UUs in Nigeria: There are two Unitarian Universalist groups in Nigeria. Both Ijo Isokan Gbogbo Eda (Unitarian Brotherhood Church) and The First Unitarian Church of Nigeria are in Lagos. The Unitarian Brotherhood was founded in 1919, and is the second-oldest Unitarian group in Africa; First Unitarian was founded in 1994. Both are full members of the International Council of Unitarians and Universalists (more about these congregations).

People: Nigeria is Africa’s most populous country, with 148 million people. It is a major oil producer (and the biggest oil producer in Africa), yet half its population live in poverty. Major languages include Hausa, Ibo, Yoruba, and English; English remains the official language. Religions include Christianity and Islam; some Nigerian states have imposed Islamic rule, causing non-Muslims to flee those states. Lagos is the biggest city, one of the fastest-growing cities in the world, with a current population of nearly 8 million.

Political: The Federal Republic of Nigeria, a former British colony, achieved independence in 1960. A series of coups established military rule in the mid-1960s. Biafra, in the southeastern corner of the country, tried to break away from Nigeria in the late 1960s. In the 1980s, there were border clashes with Cameroon over oil and mineral rights. Civilian rule and democracy were re-established in 1999. The capital of Nigeria is Abuja. (BBC country profile: Nigeria.)

Physical: Nigeria lies roughly between 2 and 15 degrees east; and 4 and 9 degrees north. It covers 356,669 square miles, about the size of Venezuela or Egypt. It is bounded by the Atlantic Ocean (Gulf of Guinea) on the south; Benin on the west; Niger to the north; Chad in the northeast; and Cameroon on the east. The short border with Chad lies in the middle of Lake Chad. The Mandara Mountains and the Gotel Mountains run along the border with Cameroon. (Satellite image of Nigeria.)

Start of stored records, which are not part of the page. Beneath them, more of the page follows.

-- ==== Sys2Proof/Machine/TileState.lean ====
section
/-! DEFINITION. What a tile holds behind its registers: the Benbor link ends, lanes and their histories,
head channels, the detector's queues, recovery contexts, the write path, arm links, control engines,
servo readers, the spindle drive and the microcoded engines. All plain data; a unit not listed in its
table is as its `none` value says. -/

namespace Sys2Proof.Machine

/-! ### Benbor links (R29 to R37) -/

/-- One end of a Benbor link: end 0 is the hub's, end 1 the tile's. -/
structure LinkEnd where
  /-- the sequence number of the next flit expected -/
  rx : Nat
  /-- flits are being discarded until the faulty one is replayed (R33) -/
  bad : Bool
  /-- the last 256 flits sent, newest first -/
  sent : List Payload
  /-- credits held, in flits of payload, for each channel (R30) -/
  credits : List Nat
  /-- the last running totals held of the other end's, and its own of the credits it has freed, modulo 2^16
  (R32) -/
  totals : List Nat
  freed : List Nat
  /-- the channel whose total the next flit sent carries -/
  ret : Nat
  /-- times of the replays within the last 1 ms (R34) -/
  replays : List Nat
  deriving DecidableEq, Repr

/-- Credits of the management, request, data and response channels (R30). -/
def chanCredits : List Nat := [16, 64, 512, 64]

/-- A link end with every credit. -/
def LinkEnd.fresh : LinkEnd := ⟨0, false, [], chanCredits, [0, 0, 0, 0], [0, 0, 0, 0], 0, []⟩

/-! ### Lanes (R71 to R110) -/

/-- One bank of a sample history: the capture it holds, its raw samples from sector bit −64 on, and whether
each is erased (R88, R91). -/
structure Bank where
  cap : Option Nat
  raw : List Int
  erased : List Bool
  deriving DecidableEq, Repr

/-- A bank that holds nothing. -/
def Bank.none : Bank := ⟨Option.none, [], []⟩

/-- An update of taps or couplings that a capture has gathered (R85, R114): the capture and its zone, the
sums of error times regressor, and the shift of its step. -/
structure Update where
  cap : Nat
  zone : Nat
  sums : List Int
  shift : Nat
  /-- codewords of the capture that have still to prove good -/
  left : Nat
  deriving DecidableEq, Repr

/-- A lane behind its registers. -/
structure LaneX where
  /-- the bank that received the latest capture -/
  bank : Nat
  b0 : Bank
  b1 : Bank
  /-- tap sets, keyed 8·zone + target -/
  taps : Tab (List Int)
  /-- updates gathered that have no verdict yet, oldest first (R85) -/
  gathered : List Update
  /-- accepted updates that take effect at the next acquisition (R86) -/
  ready : List Update
  /-- the CFG registers as the lane took them at its latest acquisition (R108): LOOP, AGC, AFE, TACFG, EQCFG -/
  cfg : Option (List Word)
  /-- its loops are held by a wedge span (R76) -/
  wedge : Bool
  /-- it has lost lock: a zero-phase start follows on the next resync field or preamble (R77) -/
  lost : Bool
  /-- the timing loop's offset, in 2^−30 of 1/64 bit per bit, and its position beyond TIMING.PHASE, in 2^−30
  of 1/64 bit (R74, R75) -/
  fofs : Int
  frac : Int
  /-- the gain loop's value in 2^−14 of 0.125 dB (R78) -/
  gain : Int
  /-- where the asperity in progress was detected, as a bit of the track's data stream (R87) -/
  taFrom : Option Nat
  /-- training passes failed in a row, by zone (R84) -/
  tries : Tab Nat
  /-- the wedge time that the demodulator predicts for it, in 1/64 sample (R214) -/
  wtime : Option Int
  /-- when it last became idle, in ns (R497 IDLE1) -/
  used : Nat
  deriving DecidableEq, Repr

Climate and climate change: Rainfall exceeds 100 inches a year in some places along the coast (i.e., the delta of the Niger River); due to global climate change, excessive rainfall in the south is leading to erosion and other problems. Rainfall tapers off roughly from south to north, down to less than 20 inches per year in the far north. Vegetation is tropical rainforest in the areas of heaviest rain, and predominantly tall grass savannah inland. Desertification is a growing problem in the northern part of the country.